=== Begin Enclosure ===
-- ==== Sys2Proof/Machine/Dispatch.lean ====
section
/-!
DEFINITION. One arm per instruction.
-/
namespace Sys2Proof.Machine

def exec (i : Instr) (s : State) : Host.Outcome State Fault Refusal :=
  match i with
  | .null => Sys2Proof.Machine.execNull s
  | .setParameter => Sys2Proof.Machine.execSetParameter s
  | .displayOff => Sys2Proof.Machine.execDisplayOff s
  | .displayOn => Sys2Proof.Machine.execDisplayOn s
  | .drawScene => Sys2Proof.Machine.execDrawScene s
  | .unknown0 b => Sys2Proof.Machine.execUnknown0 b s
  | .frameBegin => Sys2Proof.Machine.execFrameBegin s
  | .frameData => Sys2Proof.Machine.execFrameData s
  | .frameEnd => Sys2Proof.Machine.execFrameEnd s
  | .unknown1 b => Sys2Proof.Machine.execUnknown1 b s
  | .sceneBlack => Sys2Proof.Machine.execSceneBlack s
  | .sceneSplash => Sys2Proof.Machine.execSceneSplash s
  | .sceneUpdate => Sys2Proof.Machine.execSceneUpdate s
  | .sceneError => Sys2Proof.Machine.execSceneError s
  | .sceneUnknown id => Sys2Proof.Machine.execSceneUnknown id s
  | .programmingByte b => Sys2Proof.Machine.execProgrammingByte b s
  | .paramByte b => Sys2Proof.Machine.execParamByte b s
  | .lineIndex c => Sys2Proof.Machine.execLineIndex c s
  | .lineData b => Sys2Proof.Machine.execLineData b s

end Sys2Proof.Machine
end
=== End Enclosure ===
=== Begin Enclosure ===
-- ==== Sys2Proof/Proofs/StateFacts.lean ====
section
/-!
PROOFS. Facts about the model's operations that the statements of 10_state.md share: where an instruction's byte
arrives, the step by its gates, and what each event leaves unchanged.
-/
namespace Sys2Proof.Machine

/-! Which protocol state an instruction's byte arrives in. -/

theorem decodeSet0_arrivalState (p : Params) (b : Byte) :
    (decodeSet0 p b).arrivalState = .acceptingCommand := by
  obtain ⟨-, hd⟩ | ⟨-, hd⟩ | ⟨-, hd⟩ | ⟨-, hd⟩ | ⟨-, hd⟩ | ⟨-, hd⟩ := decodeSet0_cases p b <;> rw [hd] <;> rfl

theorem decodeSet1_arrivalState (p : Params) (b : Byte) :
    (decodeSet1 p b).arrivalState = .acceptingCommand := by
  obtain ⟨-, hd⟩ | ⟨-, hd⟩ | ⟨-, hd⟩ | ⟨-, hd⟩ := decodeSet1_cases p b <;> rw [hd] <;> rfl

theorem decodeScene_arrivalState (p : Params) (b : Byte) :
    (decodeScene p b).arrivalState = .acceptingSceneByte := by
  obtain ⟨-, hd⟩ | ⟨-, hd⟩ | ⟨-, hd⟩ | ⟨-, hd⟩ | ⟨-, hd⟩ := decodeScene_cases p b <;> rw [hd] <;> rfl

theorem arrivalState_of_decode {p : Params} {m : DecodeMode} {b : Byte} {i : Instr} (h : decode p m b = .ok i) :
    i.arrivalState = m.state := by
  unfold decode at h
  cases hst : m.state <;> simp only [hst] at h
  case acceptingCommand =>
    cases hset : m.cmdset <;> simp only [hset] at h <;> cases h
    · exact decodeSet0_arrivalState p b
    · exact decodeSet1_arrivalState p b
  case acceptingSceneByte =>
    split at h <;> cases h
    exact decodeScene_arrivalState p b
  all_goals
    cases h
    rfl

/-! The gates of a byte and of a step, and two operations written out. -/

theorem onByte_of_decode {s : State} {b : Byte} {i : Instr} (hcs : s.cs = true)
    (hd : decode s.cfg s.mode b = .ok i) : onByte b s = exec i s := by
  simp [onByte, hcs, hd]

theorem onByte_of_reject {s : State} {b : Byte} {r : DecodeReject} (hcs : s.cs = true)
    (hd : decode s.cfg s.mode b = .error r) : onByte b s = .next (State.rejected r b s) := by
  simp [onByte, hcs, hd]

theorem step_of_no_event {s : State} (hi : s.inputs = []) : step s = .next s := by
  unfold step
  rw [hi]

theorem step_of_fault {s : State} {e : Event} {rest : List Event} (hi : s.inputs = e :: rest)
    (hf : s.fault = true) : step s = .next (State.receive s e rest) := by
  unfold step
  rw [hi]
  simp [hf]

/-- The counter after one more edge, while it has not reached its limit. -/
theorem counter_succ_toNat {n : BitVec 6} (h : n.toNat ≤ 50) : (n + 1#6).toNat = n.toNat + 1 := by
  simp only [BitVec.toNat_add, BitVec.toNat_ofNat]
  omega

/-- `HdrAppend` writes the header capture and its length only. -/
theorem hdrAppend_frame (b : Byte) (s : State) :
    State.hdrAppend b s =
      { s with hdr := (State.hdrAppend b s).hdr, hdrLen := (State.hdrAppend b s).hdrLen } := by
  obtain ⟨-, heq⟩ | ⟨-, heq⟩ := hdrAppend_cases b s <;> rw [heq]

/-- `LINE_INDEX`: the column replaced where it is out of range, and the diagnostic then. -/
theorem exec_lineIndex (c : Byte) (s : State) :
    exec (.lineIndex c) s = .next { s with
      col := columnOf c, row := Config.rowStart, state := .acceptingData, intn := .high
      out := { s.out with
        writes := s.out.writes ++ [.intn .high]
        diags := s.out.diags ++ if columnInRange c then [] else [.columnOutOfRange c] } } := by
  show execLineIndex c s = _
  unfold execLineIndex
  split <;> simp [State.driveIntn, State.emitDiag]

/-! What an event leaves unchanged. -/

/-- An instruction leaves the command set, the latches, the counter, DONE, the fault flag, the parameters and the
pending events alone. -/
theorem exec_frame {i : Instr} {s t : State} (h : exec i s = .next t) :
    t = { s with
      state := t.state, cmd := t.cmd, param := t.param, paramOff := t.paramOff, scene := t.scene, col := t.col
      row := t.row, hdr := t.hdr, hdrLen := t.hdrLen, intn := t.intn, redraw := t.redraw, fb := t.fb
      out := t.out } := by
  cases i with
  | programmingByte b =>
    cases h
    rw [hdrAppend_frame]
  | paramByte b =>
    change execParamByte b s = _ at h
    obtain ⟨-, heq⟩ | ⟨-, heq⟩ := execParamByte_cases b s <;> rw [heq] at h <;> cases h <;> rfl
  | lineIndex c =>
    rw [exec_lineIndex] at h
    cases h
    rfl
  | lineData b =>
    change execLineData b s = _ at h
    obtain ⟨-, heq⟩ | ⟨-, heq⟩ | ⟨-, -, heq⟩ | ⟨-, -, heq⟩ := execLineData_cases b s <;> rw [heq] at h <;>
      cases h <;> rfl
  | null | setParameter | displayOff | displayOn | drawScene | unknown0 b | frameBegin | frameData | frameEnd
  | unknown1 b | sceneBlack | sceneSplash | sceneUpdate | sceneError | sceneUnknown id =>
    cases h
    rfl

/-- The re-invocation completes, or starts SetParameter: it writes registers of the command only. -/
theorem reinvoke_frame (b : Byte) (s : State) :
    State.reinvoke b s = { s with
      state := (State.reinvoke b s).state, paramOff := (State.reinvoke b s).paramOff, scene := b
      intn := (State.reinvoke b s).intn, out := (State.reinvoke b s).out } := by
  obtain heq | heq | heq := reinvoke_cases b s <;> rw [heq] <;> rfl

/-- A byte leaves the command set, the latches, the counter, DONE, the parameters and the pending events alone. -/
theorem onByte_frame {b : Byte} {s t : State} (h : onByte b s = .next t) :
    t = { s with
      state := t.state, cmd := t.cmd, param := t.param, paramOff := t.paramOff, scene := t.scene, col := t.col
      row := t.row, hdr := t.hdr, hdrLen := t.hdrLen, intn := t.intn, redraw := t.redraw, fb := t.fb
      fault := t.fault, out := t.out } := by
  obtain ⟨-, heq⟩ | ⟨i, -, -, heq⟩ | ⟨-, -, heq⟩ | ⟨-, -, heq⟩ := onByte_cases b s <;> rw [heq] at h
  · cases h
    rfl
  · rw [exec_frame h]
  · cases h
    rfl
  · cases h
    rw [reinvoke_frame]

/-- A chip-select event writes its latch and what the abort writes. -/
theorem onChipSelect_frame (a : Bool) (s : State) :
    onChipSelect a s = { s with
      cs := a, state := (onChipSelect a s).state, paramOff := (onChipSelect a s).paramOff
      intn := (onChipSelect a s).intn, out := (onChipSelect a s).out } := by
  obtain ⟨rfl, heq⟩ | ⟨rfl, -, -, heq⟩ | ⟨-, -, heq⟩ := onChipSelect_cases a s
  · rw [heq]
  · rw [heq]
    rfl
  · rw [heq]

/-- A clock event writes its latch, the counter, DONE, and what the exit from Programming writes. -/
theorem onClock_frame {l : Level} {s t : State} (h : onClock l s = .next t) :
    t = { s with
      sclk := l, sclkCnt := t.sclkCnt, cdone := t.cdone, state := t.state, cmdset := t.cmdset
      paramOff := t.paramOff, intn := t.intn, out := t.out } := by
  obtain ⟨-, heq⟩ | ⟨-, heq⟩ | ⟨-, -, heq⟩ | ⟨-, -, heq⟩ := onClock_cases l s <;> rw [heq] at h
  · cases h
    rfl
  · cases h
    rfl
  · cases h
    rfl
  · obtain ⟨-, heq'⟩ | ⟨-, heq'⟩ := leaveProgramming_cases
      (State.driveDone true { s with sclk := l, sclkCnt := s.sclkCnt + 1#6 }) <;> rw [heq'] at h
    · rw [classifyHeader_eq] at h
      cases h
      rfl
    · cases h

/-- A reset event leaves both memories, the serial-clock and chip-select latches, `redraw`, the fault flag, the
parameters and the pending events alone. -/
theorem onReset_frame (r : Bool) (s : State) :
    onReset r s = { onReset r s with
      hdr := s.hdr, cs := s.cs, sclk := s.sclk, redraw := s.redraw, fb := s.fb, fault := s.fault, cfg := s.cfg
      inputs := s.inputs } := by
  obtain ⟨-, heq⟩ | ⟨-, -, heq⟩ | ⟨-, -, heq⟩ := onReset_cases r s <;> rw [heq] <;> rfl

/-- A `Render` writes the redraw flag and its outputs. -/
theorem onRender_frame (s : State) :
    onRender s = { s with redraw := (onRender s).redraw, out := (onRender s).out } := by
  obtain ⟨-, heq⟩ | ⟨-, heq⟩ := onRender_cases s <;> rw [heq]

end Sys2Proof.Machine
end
=== End Enclosure ===
=== Begin Enclosure ===
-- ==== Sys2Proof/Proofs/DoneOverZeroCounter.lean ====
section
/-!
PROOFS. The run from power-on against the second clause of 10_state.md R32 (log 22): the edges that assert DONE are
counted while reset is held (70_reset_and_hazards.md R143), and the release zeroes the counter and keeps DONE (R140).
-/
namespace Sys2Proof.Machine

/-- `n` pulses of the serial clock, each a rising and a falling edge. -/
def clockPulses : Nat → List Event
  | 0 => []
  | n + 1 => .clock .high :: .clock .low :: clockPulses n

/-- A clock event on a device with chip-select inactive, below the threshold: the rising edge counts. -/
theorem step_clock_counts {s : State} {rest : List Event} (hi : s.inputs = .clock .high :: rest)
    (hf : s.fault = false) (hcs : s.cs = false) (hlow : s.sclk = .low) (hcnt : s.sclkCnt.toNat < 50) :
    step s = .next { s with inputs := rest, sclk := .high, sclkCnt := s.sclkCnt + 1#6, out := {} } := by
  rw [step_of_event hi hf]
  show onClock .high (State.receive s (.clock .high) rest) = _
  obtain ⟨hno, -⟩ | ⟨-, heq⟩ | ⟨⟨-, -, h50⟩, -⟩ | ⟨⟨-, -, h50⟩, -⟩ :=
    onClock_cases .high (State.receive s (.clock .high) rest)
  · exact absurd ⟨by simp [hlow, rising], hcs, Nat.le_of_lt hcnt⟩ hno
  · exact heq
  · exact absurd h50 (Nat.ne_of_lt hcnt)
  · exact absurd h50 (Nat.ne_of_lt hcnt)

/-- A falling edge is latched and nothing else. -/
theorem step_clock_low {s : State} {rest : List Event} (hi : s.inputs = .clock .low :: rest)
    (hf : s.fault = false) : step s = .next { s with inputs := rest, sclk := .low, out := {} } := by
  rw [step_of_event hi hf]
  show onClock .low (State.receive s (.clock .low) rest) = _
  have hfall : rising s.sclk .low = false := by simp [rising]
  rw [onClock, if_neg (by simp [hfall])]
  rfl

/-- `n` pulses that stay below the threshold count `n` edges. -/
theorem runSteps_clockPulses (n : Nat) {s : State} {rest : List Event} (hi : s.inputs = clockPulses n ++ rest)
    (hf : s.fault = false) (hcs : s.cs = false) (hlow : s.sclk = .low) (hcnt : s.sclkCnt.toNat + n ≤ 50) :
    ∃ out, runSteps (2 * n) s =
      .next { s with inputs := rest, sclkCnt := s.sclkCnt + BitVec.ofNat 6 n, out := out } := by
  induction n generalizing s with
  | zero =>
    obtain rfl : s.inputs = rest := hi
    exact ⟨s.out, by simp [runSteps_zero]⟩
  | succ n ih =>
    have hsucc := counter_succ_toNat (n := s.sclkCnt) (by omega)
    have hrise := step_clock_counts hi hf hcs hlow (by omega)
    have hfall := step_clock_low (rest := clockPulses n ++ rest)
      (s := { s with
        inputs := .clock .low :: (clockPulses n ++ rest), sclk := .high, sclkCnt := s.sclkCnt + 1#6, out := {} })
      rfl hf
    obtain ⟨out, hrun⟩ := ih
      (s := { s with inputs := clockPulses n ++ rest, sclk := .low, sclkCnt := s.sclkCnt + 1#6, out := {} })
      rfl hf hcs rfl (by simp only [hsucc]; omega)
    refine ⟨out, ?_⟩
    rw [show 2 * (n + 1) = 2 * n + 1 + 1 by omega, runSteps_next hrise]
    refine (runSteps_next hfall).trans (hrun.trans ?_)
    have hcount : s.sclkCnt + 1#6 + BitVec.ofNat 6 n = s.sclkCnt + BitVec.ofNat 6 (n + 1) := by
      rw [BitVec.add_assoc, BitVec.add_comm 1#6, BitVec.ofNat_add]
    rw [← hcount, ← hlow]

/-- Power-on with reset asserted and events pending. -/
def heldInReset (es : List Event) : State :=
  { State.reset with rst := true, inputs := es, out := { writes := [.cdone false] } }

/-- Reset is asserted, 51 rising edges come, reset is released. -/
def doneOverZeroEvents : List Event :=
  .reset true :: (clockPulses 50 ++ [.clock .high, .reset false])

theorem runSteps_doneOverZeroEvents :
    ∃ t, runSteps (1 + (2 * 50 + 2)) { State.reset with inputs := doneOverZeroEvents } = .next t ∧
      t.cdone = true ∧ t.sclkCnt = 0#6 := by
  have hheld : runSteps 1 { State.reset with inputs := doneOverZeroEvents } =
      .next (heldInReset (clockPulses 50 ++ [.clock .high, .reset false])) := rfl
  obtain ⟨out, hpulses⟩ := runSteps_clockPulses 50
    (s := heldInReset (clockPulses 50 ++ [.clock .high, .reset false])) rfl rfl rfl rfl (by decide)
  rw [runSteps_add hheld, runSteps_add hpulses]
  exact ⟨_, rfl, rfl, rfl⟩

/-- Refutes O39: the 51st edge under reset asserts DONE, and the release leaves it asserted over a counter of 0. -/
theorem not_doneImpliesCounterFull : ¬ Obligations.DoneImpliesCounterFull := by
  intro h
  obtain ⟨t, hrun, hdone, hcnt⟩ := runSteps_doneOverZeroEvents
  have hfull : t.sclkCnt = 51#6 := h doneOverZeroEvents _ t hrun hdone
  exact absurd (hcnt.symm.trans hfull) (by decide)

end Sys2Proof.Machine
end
=== End Enclosure ===
Repeat the entries above verbatim, but only from the line that has "-- ==== Sys2Proof/Machine/Dispatch.lean" down to the line that has "Sys2Proof.Machine.execUnknown0 b s", inclusive.

-- ==== Sys2Proof/Machine/Dispatch.lean ====
section
/-!
DEFINITION. One arm per instruction.
-/
namespace Sys2Proof.Machine

def exec (i : Instr) (s : State) : Host.Outcome State Fault Refusal :=
  match i with
  | .null => Sys2Proof.Machine.execNull s
  | .setParameter => Sys2Proof.Machine.execSetParameter s
  | .displayOff => Sys2Proof.Machine.execDisplayOff s
  | .displayOn => Sys2Proof.Machine.execDisplayOn s
  | .drawScene => Sys2Proof.Machine.execDrawScene s
  | .unknown0 b => Sys2Proof.Machine.execUnknown0 b s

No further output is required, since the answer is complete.